§ **Information given**
◆ ◆ ◆

-- ==== Sys2Proof/Syntax.lean ====
section
/-! DEFINITION. The commands of the part as syntax: where a request comes from, what a packet holds, and one constructor of `Instr` for
each row of the table of operations and events. -/

namespace Sys2Proof

/-- Where a request or a register access comes from: the transports of Table 2.4, and the Hooks as masters of register accesses. -/
inductive Via where
  | spi
  | pcie (k : Nat)
  | usb (k : Nat)
  | link (k p : Nat)
  | needle (n : Nat)
  | hook (h : Nat)
  deriving DecidableEq, Repr

/-- A command, reply, event or link-message packet (Table 2.1); CRC and PLEN follow from the rest. -/
structure Packet where
  opcode : Nat
  tag : Nat
  flags : Nat
  target : Nat
  status : Nat
  detail : Nat
  data : List Word
  deriving DecidableEq, Repr

/-- A request as a transport received it: its header fields, the PLEN it states, the bytes received, whether its CRC matched,
the slot it was posted from (PCIe only), and its parameter words. -/
structure Req where
  via : Via
  tag : Nat
  flags : Nat
  target : Nat
  plen : Nat
  received : Nat
  crcOk : Bool
  slot : Nat
  params : List Word
  deriving DecidableEq, Repr

/-- A frame at an input, as the receiver finds it (R208): its timing (pixel rate in kHz, period in ns), whether it is interlaced, whether
its format is one of those of Table 6.2, its sampling, form, depth, range and matrix coded as Table 6.15, and the samples of each
component in raster order. -/
structure InFrame where
  width : Nat
  height : Nat
  hTotal : Nat
  vTotal : Nat
  pixelRate : Nat
  period : Nat
  interlaced : Bool
  standard : Bool
  sampling : Nat
  rgb : Bool
  ten : Bool
  limited : Bool
  matrix : Nat
  planes : List (List Nat)
  deriving DecidableEq, Repr

/-- A token at the upstream port of a USB hub: the address and endpoint it names, the micro-frame it falls in (8 x frame number plus
micro-frame), and for a split transaction the TT port, whether it is the complete-split, and low speed; port 0 for no split. `ty` is the
endpoint type: 0 control, 1 isochronous, 2 bulk, 3 interrupt. -/
structure UsbTok where
  addr : Nat
  ep : Nat
  uf : Nat
  port : Nat
  complete : Bool
  low : Bool
  ty : Nat
  deriving DecidableEq, Repr

/-- A GOOSE message as the mapper decodes it (R356): APPID, gocbRef, timeAllowedToLive in ms, stNum, sqNum, simulation, confRev, and the type
and value of each member of its data set: 0 BOOLEAN, 1 INT32, 2 FLOAT32 as words, 3 the 13-bit quality, 4 UtcTime in ns UTC, 5 anything
else. -/
structure GooseMsg where
  appid : Nat
  gocbRef : List Byte
  tal : Nat
  stNum : Nat
  sqNum : Nat
  simulation : Bool
  confRev : Nat
  members : List (Nat × Nat)
  deriving DecidableEq, Repr

/-- A lane block (R85): its 3-bit header, leftmost bit first, and its 192 payload bits as they are on the line, bit 191 first. -/
structure Block where
  header : BitVec 3
  payload : BitVec 192
  deriving DecidableEq, Repr

/-- Where a packet came to the part: the link port, and the label of its tunnel where it is an in-band message and not one of a control tunnel. -/
structure PacketPath where
  port : Nat
  inBand : Option Nat
  deriving DecidableEq, Repr

/-- What a link module says of itself beside its type and length: the vendor's OUI, and its highest lane rate (R104, R106). -/
structure ModuleMaker where
  oui : Nat
  rate : Nat
  deriving DecidableEq, Repr

/-- The headers a lane shows in turn (R96). -/
structure LaneHeaders where
  lane : Nat
  headers : List (BitVec 3)
  deriving DecidableEq, Repr

/-- Lane blocks that come in at a link port. -/
structure PortBlocks where
  port : Nat
  blocks : List Block
  deriving DecidableEq, Repr

/-- The link port whose link leaves Husk, and whether the far end asked for it (R112). -/
structure HuskWake where
  port : Nat
  far : Bool
  deriving DecidableEq, Repr

/-- What a Discover or Enter Mode message names: its SVID, and the mode where it enters one (R103, R403). -/
structure VdmObject where
  svid : Nat
  mode : Nat
  deriving DecidableEq, Repr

◆ ◆ ◆

§ **Task statement**
In full and without change, transcribe the data above.

§ **Answer to the problem**
-- ==== Sys2Proof/Syntax.lean ====
section
/-! DEFINITION. The commands of the part as syntax: where a request comes from, what a packet holds, and one constructor of `Instr` for
each row of the table of operations and events. -/

namespace Sys2Proof

/-- Where a request or a register access comes from: the transports of Table 2.4, and the Hooks as masters of register accesses. -/
inductive Via where
  | spi
  | pcie (k : Nat)
  | usb (k : Nat)
  | link (k p : Nat)
  | needle (n : Nat)
  | hook (h : Nat)
  deriving DecidableEq, Repr

/-- A command, reply, event or link-message packet (Table 2.1); CRC and PLEN follow from the rest. -/
structure Packet where
  opcode : Nat
  tag : Nat
  flags : Nat
  target : Nat
  status : Nat
  detail : Nat
  data : List Word
  deriving DecidableEq, Repr

/-- A request as a transport received it: its header fields, the PLEN it states, the bytes received, whether its CRC matched,
the slot it was posted from (PCIe only), and its parameter words. -/
structure Req where
  via : Via
  tag : Nat
  flags : Nat
  target : Nat
  plen : Nat
  received : Nat
  crcOk : Bool
  slot : Nat
  params : List Word
  deriving DecidableEq, Repr

/-- A frame at an input, as the receiver finds it (R208): its timing (pixel rate in kHz, period in ns), whether it is interlaced, whether
its format is one of those of Table 6.2, its sampling, form, depth, range and matrix coded as Table 6.15, and the samples of each
component in raster order. -/
structure InFrame where
  width : Nat
  height : Nat
  hTotal : Nat
  vTotal : Nat
  pixelRate : Nat
  period : Nat
  interlaced : Bool
  standard : Bool
  sampling : Nat
  rgb : Bool
  ten : Bool
  limited : Bool
  matrix : Nat
  planes : List (List Nat)
  deriving DecidableEq, Repr

/-- A token at the upstream port of a USB hub: the address and endpoint it names, the micro-frame it falls in (8 x frame number plus
micro-frame), and for a split transaction the TT port, whether it is the complete-split, and low speed; port 0 for no split. `ty` is the
endpoint type: 0 control, 1 isochronous, 2 bulk, 3 interrupt. -/
structure UsbTok where
  addr : Nat
  ep : Nat
  uf : Nat
  port : Nat
  complete : Bool
  low : Bool
  ty : Nat
  deriving DecidableEq, Repr

/-- A GOOSE message as the mapper decodes it (R356): APPID, gocbRef, timeAllowedToLive in ms, stNum, sqNum, simulation, confRev, and the type
and value of each member of its data set: 0 BOOLEAN, 1 INT32, 2 FLOAT32 as words, 3 the 13-bit quality, 4 UtcTime in ns UTC, 5 anything
else. -/
structure GooseMsg where
  appid : Nat
  gocbRef : List Byte
  tal : Nat
  stNum : Nat
  sqNum : Nat
  simulation : Bool
  confRev : Nat
  members : List (Nat × Nat)
  deriving DecidableEq, Repr

/-- A lane block (R85): its 3-bit header, leftmost bit first, and its 192 payload bits as they are on the line, bit 191 first. -/
structure Block where
  header : BitVec 3
  payload : BitVec 192
  deriving DecidableEq, Repr

/-- Where a packet came to the part: the link port, and the label of its tunnel where it is an in-band message and not one of a control tunnel. -/
structure PacketPath where
  port : Nat
  inBand : Option Nat
  deriving DecidableEq, Repr

/-- What a link module says of itself beside its type and length: the vendor's OUI, and its highest lane rate (R104, R106). -/
structure ModuleMaker where
  oui : Nat
  rate : Nat
  deriving DecidableEq, Repr

/-- The headers a lane shows in turn (R96). -/
structure LaneHeaders where
  lane : Nat
  headers : List (BitVec 3)
  deriving DecidableEq, Repr

/-- Lane blocks that come in at a link port. -/
structure PortBlocks where
  port : Nat
  blocks : List Block
  deriving DecidableEq, Repr

/-- The link port whose link leaves Husk, and whether the far end asked for it (R112). -/
structure HuskWake where
  port : Nat
  far : Bool
  deriving DecidableEq, Repr

/-- What a Discover or Enter Mode message names: its SVID, and the mode where it enters one (R103, R403). -/
structure VdmObject where
  svid : Nat
  mode : Nat
  deriving DecidableEq, Repr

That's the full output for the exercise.